Further investigation 
The diary mentions villages Yzdar, Lubocna and Plavno, that do not exist in Slovakia, but the names are reminiscent of the actual villages Ždiar, Ľubochňa and Plaveč. The main problem preventing any serious research was the political situation in former Czechoslovakia that was out of limits for explorers from the United States who were the only ones to discuss the subject directly with Horak. Ted Phillips and Dr. J. Allen Hynek (Project Blue Book) visited Horak in his home in Pueblo, Colorado in 1970. Horak showed them photos he took during his last trip to the site and provided them with some additional information about the location of the cave. Ted Phillips started project "Tatra" which was expected to result in an expedition to Czechoslovakia, but the plans were halted due to safety concerns. In 1975, one year before his death, Horak met researcher Andre Estival and allegedly gave him important materials, but this has never been confirmed. The first field research was carried out by Czech explorers Ivan Mackerle and Michal Brumlík in 1980. In 1982 an official research was performed by the local Museum of Slovak Karst. Both groups failed to find any reliable information about herder Slávek and his daughters. The details of the military operations that Horak described in his diary also seemed rather inaccurate. The first snow in Tatras in 1944 fell in November although Horak mentions avalanches and snowdrifts already in October. Mackerle believed that all these inaccuracies were included by purpose to mislead people looking for sensations. Before his death, Ivan Mackerle passed his materials to other researchers.

The first popular scientific article about the Moonshaft was published in 1990 by Czech geologist Václav Cílek. In 1994 another Czech geologist Walter Pavliš visited several unexplored caves in the Tatra mountains, In one of them he found letters H.A. (Horák Antonín), number 23 (23 October) and 6 crossed lines (6 days in cave) carved into the stone. But this cave had no opening in the rear wall. Walter Pavliš was also able to find many information about the life and family of Tony Horak. In 1999 Ted Phillips finally visited Slovakia and explored some of the caves Horak told him about in 1970. Phillips later admitted he was not able to reach the Moonshaft due to a partial collapse of the cave. In his presentation during a MUFON conference in 2015, Phillips showed images of various places in Belianske Tatry and High Tatras claiming to be taken from around the cave's entrance.
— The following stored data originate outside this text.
/-- The end of a word that leaves a running side, in a group whose trap is not about to end: the sides come to rest. -/
theorem settle_open {s : State} {gid : Nat} {g : Group} (hg : getGroup s gid = some g) (ho : trapHeldOpen g) {x : Side}
    (hx : x ∈ g.sides) (hl : x.lanes ≠ 0) (hr : x.st = .running) :
    settle s gid = setGroup s { g with sides := normSides g.sides } := by
  have hn : x ∈ normSides g.sides := mem_normSides hx hl (by simp [hr])

  have ho' := trapHeldOpen_normSides ho
  have hi := normSides_idem g.sides
  unfold settle
  rw [hg]
  simp only
  have hid : g.id = gid := getGroup_id hg
  generalize normSides g.sides = l at *
  have hg' := getGroup_put (s := s) (g := { g with sides := l }) hid
  rw [settleTrap_open hg' ho', settleGate_running hg' hn hr, hg']
  simp only
  split
  · rfl
  · rw [hi]
    have e := setGroup_setGroup s { g with sides := l } { g with sides := l } rfl
    rw [e, if_neg (List.ne_nil_of_mem hn)]
    exact settleBlocked_running hg' hn hr

/-! ## The end of a word -/

theorem sameFragment_goto_lanes (x : Side) (pc : W64) : (x.goto pc).lanes = x.lanes ∧ (x.goto pc).st = x.st := ⟨rfl, rfl⟩

/-- Sides that move on keep whether a trap is about to end. -/
theorem trapHeldOpen_move {g : Group} (k : Side) (to_ : Side → W64) (h : trapHeldOpen g) :
    trapHeldOpen { g with sides := g.sides.map fun x => if k.sameFragment x then x.goto (to_ x) else x } := by
  refine trapHeldOpen_sides _ (fun n => ?_) (fun n => ?_) h
  · rw [List.any_map]
    congr 1
    funext x
    simp only [Function.comp]
    split <;> rfl
  · rw [List.any_map]
    congr 1
    funext x
    simp only [Function.comp]
    split <;> rfl

/-- The word of a fragment that is done, where its effect has left the group's sides and its trap state as they were: every
lane of F goes to PC + 16. -/
theorem finish_done {s s' : State} {F : Frag} (hF : issuing s = some F) (hq : F.quiet) {g : Group}
    (hg : getGroup s' F.g.id = some g) (hs : g.sides = F.g.sides) (htm : g.tm = F.g.tm) (hT : g.trapLanes = F.g.trapLanes) :
    finish F.g.id F.key (.done s') = setGroup s' { g with sides := nextSides F } := by
  obtain ⟨x, hx, hsame, hl, hr⟩ := issuing_side hF hq.1
  have hid : g.id = F.g.id := getGroup_id hg
  have ho : trapHeldOpen g := by
    have h := hq.2
    refine trapHeldOpen_congr (g := F.g) htm hT (fun k => by rw [hs]) (fun k => by rw [hs]) h
  unfold finish advance
  simp only [hg]
  have hg' : getGroup (setGroup s' (mapFrag g F.key fun x => x.goto (x.pc + 16))) F.g.id
      = some (mapFrag g F.key fun x => x.goto (x.pc + 16)) := by
    rw [← hid]; exact getGroup_setGroup s' (mapFrag g F.key fun x => x.goto (x.pc + 16))
  have hx' : x.goto (x.pc + 16) ∈ (mapFrag g F.key fun x => x.goto (x.pc + 16)).sides := by
    rw [mapFrag]
    simp only [List.mem_map, hs]
    exact ⟨x, hx, by rw [if_pos hsame]⟩
  rw [settle_open hg' (trapHeldOpen_move F.key _ ho) hx' hl hr]
  refine (setGroup_setGroup _ _ _ (by rfl)).trans ?_
  rw [nextSides, mapFrag, hs]

/-- Issuing a word that its interlocks, its legality and its budgets let through. -/
theorem issue_of {s : State} {F : Frag} {i : Instr} (h : Issues s F i) (body : State → Frag → Act) :
    issue i body s = .next (finish F.g.id F.key (body s F)) := by
  unfold issue
  rw [h.issuing]
  simp [h.legal, h.budget, h.free]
Slovak authors Robert K. Lesniakiewicz and Miloš Jesenský (pseudonym Manfred Jensen) published their own discoveries in Poland (in Tajemnica Księżycowej Jaskini (2006) and Powrót do Księżycowej Jaskini (2010)) and later in the United States (The Mooncave Mystery (2020)). They believe the Moonshaft to be a section of an underground network of tunnels related to the mysterious glass tunnels in Babia Góra in Poland. Czech author Martin Lavay performed his own excessive research and discovered that fights similar to those described in Horak's diary occurred in Low Tatras close to villages Telgárt and Vernár. Together with author Jaroslav Mareš and researcher Erik Vojtek, they found an extraordinary rock formation they called "rock eye" near mountain Kráľova hoľa. However, due to the national park rules, they were not allowed to go any near the object. Lavay published the results of his research in his book Měsíční jeskyně (2019) and on Youtube channel záhady.info. Jaroslav Mareš shot a segment for his project badatele.net. In 2019 Slovak web portal Cez Okno received an information, that one of their followers identified a place in a small mountain range Baruchňa where vegetation grew in a shape of a crest. He believed the Mooshaft to be a slickenside – two enormous blocks of sandstone moved in opposite directions which resulted in smoothing and darkening of their surfaces. Natural geological processes caused the gap between the two blocks to grow bigger which created the unusual cavity. However, no proof that the place in Baruchňa is a Moonshaft was presented. The same year, explorer Erik Batysta visited a cave in Belianské Tatry. He found a fireplace, letters written on one of its walls and a pile of stones that looked like a grave. The cave had an opening in the rear wall but seemed to be too unstable to be explored safely. Part of the cave collapsed later that year.